ASSIGNMENT:
Type every record exactly as it appears.

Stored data
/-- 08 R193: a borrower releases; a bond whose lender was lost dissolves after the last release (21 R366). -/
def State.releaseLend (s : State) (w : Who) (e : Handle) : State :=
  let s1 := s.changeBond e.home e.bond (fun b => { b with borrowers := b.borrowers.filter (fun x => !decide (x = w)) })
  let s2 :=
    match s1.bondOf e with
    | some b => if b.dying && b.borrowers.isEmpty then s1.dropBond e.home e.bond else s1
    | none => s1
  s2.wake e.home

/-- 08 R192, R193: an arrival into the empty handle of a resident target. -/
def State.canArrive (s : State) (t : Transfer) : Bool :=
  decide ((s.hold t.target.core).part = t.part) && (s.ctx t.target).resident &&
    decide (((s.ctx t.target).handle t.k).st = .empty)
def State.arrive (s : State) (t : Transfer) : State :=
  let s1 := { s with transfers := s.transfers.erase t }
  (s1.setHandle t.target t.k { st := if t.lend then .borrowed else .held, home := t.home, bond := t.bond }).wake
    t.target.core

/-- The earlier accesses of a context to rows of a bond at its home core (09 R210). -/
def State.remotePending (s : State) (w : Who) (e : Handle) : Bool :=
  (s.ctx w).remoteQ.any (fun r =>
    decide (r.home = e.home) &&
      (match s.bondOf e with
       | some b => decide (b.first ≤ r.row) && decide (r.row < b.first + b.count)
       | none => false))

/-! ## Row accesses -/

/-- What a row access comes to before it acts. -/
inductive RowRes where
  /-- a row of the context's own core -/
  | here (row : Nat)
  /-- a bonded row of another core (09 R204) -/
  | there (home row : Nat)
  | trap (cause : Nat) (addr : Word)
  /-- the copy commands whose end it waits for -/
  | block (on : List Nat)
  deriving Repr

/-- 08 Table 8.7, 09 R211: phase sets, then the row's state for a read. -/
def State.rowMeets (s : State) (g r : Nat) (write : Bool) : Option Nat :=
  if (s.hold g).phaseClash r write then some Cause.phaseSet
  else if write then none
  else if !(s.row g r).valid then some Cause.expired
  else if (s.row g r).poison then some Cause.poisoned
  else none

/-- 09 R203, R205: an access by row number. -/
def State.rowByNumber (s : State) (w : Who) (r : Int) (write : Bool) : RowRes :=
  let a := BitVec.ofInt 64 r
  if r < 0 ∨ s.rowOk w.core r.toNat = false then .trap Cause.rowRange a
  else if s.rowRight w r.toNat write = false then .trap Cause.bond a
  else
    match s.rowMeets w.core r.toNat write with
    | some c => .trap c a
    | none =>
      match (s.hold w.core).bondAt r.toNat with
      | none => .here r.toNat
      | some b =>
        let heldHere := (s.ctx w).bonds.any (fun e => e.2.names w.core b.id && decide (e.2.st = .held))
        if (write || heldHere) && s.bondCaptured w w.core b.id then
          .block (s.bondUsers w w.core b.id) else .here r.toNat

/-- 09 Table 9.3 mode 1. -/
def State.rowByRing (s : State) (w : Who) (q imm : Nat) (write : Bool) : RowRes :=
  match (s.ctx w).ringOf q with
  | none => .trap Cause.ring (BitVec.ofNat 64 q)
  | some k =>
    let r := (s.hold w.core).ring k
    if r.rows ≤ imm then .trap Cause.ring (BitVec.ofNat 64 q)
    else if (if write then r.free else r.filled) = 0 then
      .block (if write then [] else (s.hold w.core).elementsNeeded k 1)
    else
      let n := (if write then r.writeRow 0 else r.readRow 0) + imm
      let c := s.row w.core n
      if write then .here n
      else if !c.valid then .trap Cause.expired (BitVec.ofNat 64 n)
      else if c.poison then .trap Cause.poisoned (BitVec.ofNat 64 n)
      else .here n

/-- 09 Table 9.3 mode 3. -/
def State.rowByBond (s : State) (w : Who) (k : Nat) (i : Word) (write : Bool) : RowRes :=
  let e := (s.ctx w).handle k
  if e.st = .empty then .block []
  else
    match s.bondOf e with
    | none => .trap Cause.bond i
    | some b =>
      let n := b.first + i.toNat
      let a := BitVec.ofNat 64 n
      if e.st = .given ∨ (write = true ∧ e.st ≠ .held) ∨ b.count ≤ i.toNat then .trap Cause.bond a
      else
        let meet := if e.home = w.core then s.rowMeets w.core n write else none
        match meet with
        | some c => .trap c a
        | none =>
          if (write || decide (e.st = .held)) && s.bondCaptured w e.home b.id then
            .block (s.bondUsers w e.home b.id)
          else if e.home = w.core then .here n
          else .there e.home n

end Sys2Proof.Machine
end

RESPONSE BELOW:
/-- 08 R193: a borrower releases; a bond whose lender was lost dissolves after the last release (21 R366). -/
def State.releaseLend (s : State) (w : Who) (e : Handle) : State :=
  let s1 := s.changeBond e.home e.bond (fun b => { b with borrowers := b.borrowers.filter (fun x => !decide (x = w)) })
  let s2 :=
    match s1.bondOf e with
    | some b => if b.dying && b.borrowers.isEmpty then s1.dropBond e.home e.bond else s1
    | none => s1
  s2.wake e.home

/-- 08 R192, R193: an arrival into the empty handle of a resident target. -/
def State.canArrive (s : State) (t : Transfer) : Bool :=
  decide ((s.hold t.target.core).part = t.part) && (s.ctx t.target).resident &&
    decide (((s.ctx t.target).handle t.k).st = .empty)
def State.arrive (s : State) (t : Transfer) : State :=
  let s1 := { s with transfers := s.transfers.erase t }
  (s1.setHandle t.target t.k { st := if t.lend then .borrowed else .held, home := t.home, bond := t.bond }).wake
    t.target.core

/-- The earlier accesses of a context to rows of a bond at its home core (09 R210). -/
def State.remotePending (s : State) (w : Who) (e : Handle) : Bool :=
  (s.ctx w).remoteQ.any (fun r =>
    decide (r.home = e.home) &&
      (match s.bondOf e with
       | some b => decide (b.first ≤ r.row) && decide (r.row < b.first + b.count)
       | none => false))

/-! ## Row accesses -/

/-- What a row access comes to before it acts. -/
inductive RowRes where
  /-- a row of the context's own core -/
  | here (row : Nat)
  /-- a bonded row of another core (09 R204) -/
  | there (home row : Nat)
  | trap (cause : Nat) (addr : Word)
  /-- the copy commands whose end it waits for -/
  | block (on : List Nat)
  deriving Repr

/-- 08 Table 8.7, 09 R211: phase sets, then the row's state for a read. -/
def State.rowMeets (s : State) (g r : Nat) (write : Bool) : Option Nat :=
  if (s.hold g).phaseClash r write then some Cause.phaseSet
  else if write then none
  else if !(s.row g r).valid then some Cause.expired
  else if (s.row g r).poison then some Cause.poisoned
  else none

/-- 09 R203, R205: an access by row number. -/
def State.rowByNumber (s : State) (w : Who) (r : Int) (write : Bool) : RowRes :=
  let a := BitVec.ofInt 64 r
  if r < 0 ∨ s.rowOk w.core r.toNat = false then .trap Cause.rowRange a
  else if s.rowRight w r.toNat write = false then .trap Cause.bond a
  else
    match s.rowMeets w.core r.toNat write with
    | some c => .trap c a
    | none =>
      match (s.hold w.core).bondAt r.toNat with
      | none => .here r.toNat
      | some b =>
        let heldHere := (s.ctx w).bonds.any (fun e => e.2.names w.core b.id && decide (e.2.st = .held))
        if (write || heldHere) && s.bondCaptured w w.core b.id then
          .block (s.bondUsers w w.core b.id) else .here r.toNat

/-- 09 Table 9.3 mode 1. -/
def State.rowByRing (s : State) (w : Who) (q imm : Nat) (write : Bool) : RowRes :=
  match (s.ctx w).ringOf q with
  | none => .trap Cause.ring (BitVec.ofNat 64 q)
  | some k =>
    let r := (s.hold w.core).ring k
    if r.rows ≤ imm then .trap Cause.ring (BitVec.ofNat 64 q)
    else if (if write then r.free else r.filled) = 0 then
      .block (if write then [] else (s.hold w.core).elementsNeeded k 1)
    else
      let n := (if write then r.writeRow 0 else r.readRow 0) + imm
      let c := s.row w.core n
      if write then .here n
      else if !c.valid then .trap Cause.expired (BitVec.ofNat 64 n)
      else if c.poison then .trap Cause.poisoned (BitVec.ofNat 64 n)
      else .here n

/-- 09 Table 9.3 mode 3. -/
def State.rowByBond (s : State) (w : Who) (k : Nat) (i : Word) (write : Bool) : RowRes :=
  let e := (s.ctx w).handle k
  if e.st = .empty then .block []
  else
    match s.bondOf e with
    | none => .trap Cause.bond i
    | some b =>
      let n := b.first + i.toNat
      let a := BitVec.ofNat 64 n
      if e.st = .given ∨ (write = true ∧ e.st ≠ .held) ∨ b.count ≤ i.toNat then .trap Cause.bond a
      else
        let meet := if e.home = w.core then s.rowMeets w.core n write else none
        match meet with
        | some c => .trap c a
        | none =>
          if (write || decide (e.st = .held)) && s.bondCaptured w e.home b.id then
            .block (s.bondUsers w e.home b.id)
          else if e.home = w.core then .here n
          else .there e.home n

end Sys2Proof.Machine
end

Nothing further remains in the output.